Status note. This started as a groupcache-backed, fleet-shareable cache (hence the filename). It shipped as a process-local
sync.Mapcache — groupcache was ripped out for simplicity. There is no cross-process sharing, no peer pool, and no window-encoded key; TTL is a plain per-entry expiry. The sections below are revised to match what shipped; ignore any lingering peer/ window phrasing.
objgitd stores git repos as S3/Tigris objects. Every Stat/Open on a path that
doesn't exist costs up to two S3 round-trips: a HeadObject (→ NoSuchKey)

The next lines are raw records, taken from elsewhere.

/-- DIAG of R152 for condition code `cond` and operand index `idx`, as a number: OPWORD from bit 16, OPIDX from bit 4,
COND from bit 0. -/
def diagOf (op : OpWord) (cond idx : Nat) : Word64 := BitVec.ofNat 64 (op.toNat * 65536 + idx * 16 + cond)

/-- What a contract violation does (R152, R153, R155). CHECKED: a FAULT response with R0 = DIAG, FAULTED and DIAG set.
UNCHECKED: an OK response with some W-bit value on R0, and nothing else. That FAULTED and DIAG are set as the request is
accepted is R153's transaction-level sentence and the model's choice for the edge (log 6). -/
def violates (s : State) (i : Instr) (op : OpWord) (w cond idx : Nat) : Prop :=
  (s.build.contractMode = .checked →
    exec i s = .next
      { accepts s op ⟨.fault, diagOf op cond idx, 0, 0⟩ with faulted := true, diag := diagOf op cond idx }) ∧
  (s.build.contractMode = .unchecked →
    ∃ v : Nat, v < 2 ^ w ∧ exec i s = .next (accepts s op (okR0 (BitVec.ofNat 64 v))))

/-- `v` holds, of the D-axis code with n bits per axis, the bits of axis `ax`, taken from `a` (R80, R107). -/
def scatters (n D ax : Nat) (a v : Word64) : Prop :=
  ∀ p < 64, v.getLsbD p = (decide (p % D = ax) && decide (p < D * n) && a.getLsbD (p / D))

/-- Bit k of `v` is bit D*k + ax of `code` for k < n, and the other bits are 0 (R81, R101). -/
def gathers (n D ax : Nat) (code v : Word64) : Prop :=
  ∀ k < 64, v.getLsbD k = (decide (k < n) && code.getLsbD (D * k + ax))

/-- Bit D*k + i of `code` is bit k of axis i for k < n, and the other bits are 0 (R107). -/
def interleaves (n D : Nat) (axes : List Word64) (code : Word64) : Prop :=
  ∀ p < 64, code.getLsbD p = (decide (p < D * n) && (axes.getD (p % D) 0).getLsbD (p / D))

/-- MCONST of one row (R76). -/
def constCase (s : State) (i : Instr) (op : OpWord) (m c u : Word64) : Prop :=
  exec i s = .next (accepts s op ⟨.ok, m, c, u⟩)

/-- BSCAT of one row (R84): code width W, n bits per axis. -/
def scatterCase (s : State) (i : Instr) (op : OpWord) (W n D ax : Nat) : Prop :=
  (low W s.port.a ≤ 2 ^ n - 1 →
    ∃ v, scatters n D ax s.port.a v ∧ exec i s = .next (accepts s op (okR0 v))) ∧
  (2 ^ n - 1 < low W s.port.a → violates s i op W 1 0)

/-- BGATH of one row (R85). -/
def gatherCase (s : State) (i : Instr) (op : OpWord) (n D ax : Nat) : Prop :=
  ∃ v, gathers n D ax s.port.a v ∧ exec i s = .next (accepts s op (okR0 v))

/-- MENC2 of one row (R102): A is checked before B. -/
def enc2Case (s : State) (i : Instr) (op : OpWord) (W n : Nat) : Prop :=
  (low W s.port.a ≤ 2 ^ n - 1 → low W s.port.b ≤ 2 ^ n - 1 →
    ∃ v, interleaves n 2 [s.port.a, s.port.b] v ∧ exec i s = .next (accepts s op (okR0 v))) ∧
  (2 ^ n - 1 < low W s.port.a → violates s i op W 1 0) ∧
  (low W s.port.a ≤ 2 ^ n - 1 → 2 ^ n - 1 < low W s.port.b → violates s i op W 1 1)

/-- MENC3 of one row (R103): A, then B, then C is checked. -/
def enc3Case (s : State) (i : Instr) (op : OpWord) (W n : Nat) : Prop :=
  (low W s.port.a ≤ 2 ^ n - 1 → low W s.port.b ≤ 2 ^ n - 1 → low W s.port.c ≤ 2 ^ n - 1 →
    ∃ v, interleaves n 3 [s.port.a, s.port.b, s.port.c] v ∧ exec i s = .next (accepts s op (okR0 v))) ∧
  (2 ^ n - 1 < low W s.port.a → violates s i op W 1 0) ∧
  (low W s.port.a ≤ 2 ^ n - 1 → 2 ^ n - 1 < low W s.port.b → violates s i op W 1 1) ∧
  (low W s.port.a ≤ 2 ^ n - 1 → low W s.port.b ≤ 2 ^ n - 1 → 2 ^ n - 1 < low W s.port.c →
    violates s i op W 1 2)

/-- MDEC2 of one row (R104). -/
def dec2Case (s : State) (i : Instr) (op : OpWord) (n : Nat) : Prop :=
  ∃ x y, gathers n 2 0 s.port.a x ∧ gathers n 2 1 s.port.a y ∧ exec i s = .next (accepts s op ⟨.ok, x, y, 0⟩)

/-- MDEC3 of one row (R105). -/
def dec3Case (s : State) (i : Instr) (op : OpWord) (n : Nat) : Prop :=
  ∃ x y z, gathers n 3 0 s.port.a x ∧ gathers n 3 1 s.port.a y ∧ gathers n 3 2 s.port.a z ∧
    exec i s = .next (accepts s op ⟨.ok, x, y, z⟩)

/-- The float on port P is in [0, 1] (R122). -/
def inUnit (t : FloatType) (p : Word64) : Prop := inrange t (floatOperand t p) = true

/-- The quantized coordinate of port P on 64 bits: the magnitude of the float, in units, times M, rounded once to T, and
truncated (R120). -/
def level (t : FloatType) (w : Width) (d : Dim) (p : Word64) : Word64 :=
  BitVec.ofNat 64 (roundUnits t (unitsOf t (floatOperand t p) * maxc w d) 1 / oneUnits t)

/-- The dequantized level on its result port: the pattern of RN_T(RN_T(q) / M), zero-extended (R121, R135). -/
def floatOut (t : FloatType) (w : Width) (d : Dim) (q : Nat) : Word64 :=
  BitVec.ofNat 64 (bitsOfUnits t (roundUnits t (roundUnits t (q * oneUnits t) 1) (maxc w d))).toNat

/-- QNT of one row (R124). -/
def quantCase (s : State) (i : Instr) (op : OpWord) (t : FloatType) (w : Width) (d : Dim) : Prop :=
  (inUnit t s.port.a → exec i s = .next (accepts s op (okR0 (level t w d s.port.a)))) ∧
  (¬ inUnit t s.port.a → violates s i op w.bits 2 0)

/-- DQNT of one row (R125). -/
def dequantCase (s : State) (i : Instr) (op : OpWord) (t : FloatType) (w : Width) (d : Dim) : Prop :=
  exec i s = .next (accepts s op (okR0 (floatOut t w d (low w.bits s.port.a))))

/-- FENC2 of one row (R126): A is checked before B. -/
def floatEnc2Case (s : State) (i : Instr) (op : OpWord) (t : FloatType) (w : Width) (n : Nat) : Prop :=
  (inUnit t s.port.a → inUnit t s.port.b →
    ∃ v, interleaves n 2 [level t w .d2 s.port.a, level t w .d2 s.port.b] v ∧
      exec i s = .next (accepts s op (okR0 v))) ∧
  (¬ inUnit t s.port.a → violates s i op w.bits 2 0) ∧
  (inUnit t s.port.a → ¬ inUnit t s.port.b → violates s i op w.bits 2 1)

then a directory-probe ListObjectsV2 (internal/s3fs/basic.go:140+:163; the probe
in OpenFile at :98). git does an enormous number of these — loose objects on a
packed repo, packed-refs vs. loose refs, info/, config, alternates, .keep/.idx
siblings — each paid in series against an object store.
The fix: cache directory listings, keyed by parent prefix, and answer Stat/Open
from them. A listing records every child name plus its kind/size/mtime, so a lookup of a
key whose parent prefix is cached answers with zero round-trips when the child is
absent (negative hit) or is a sub-directory, and with one HeadObject/GetObject (for
authoritative content/metadata, which listings don't carry) when it's a file. The first
Stat/Open touching an un-cached folder lists that parent folder in full and
populates the cache, warming every sibling at once.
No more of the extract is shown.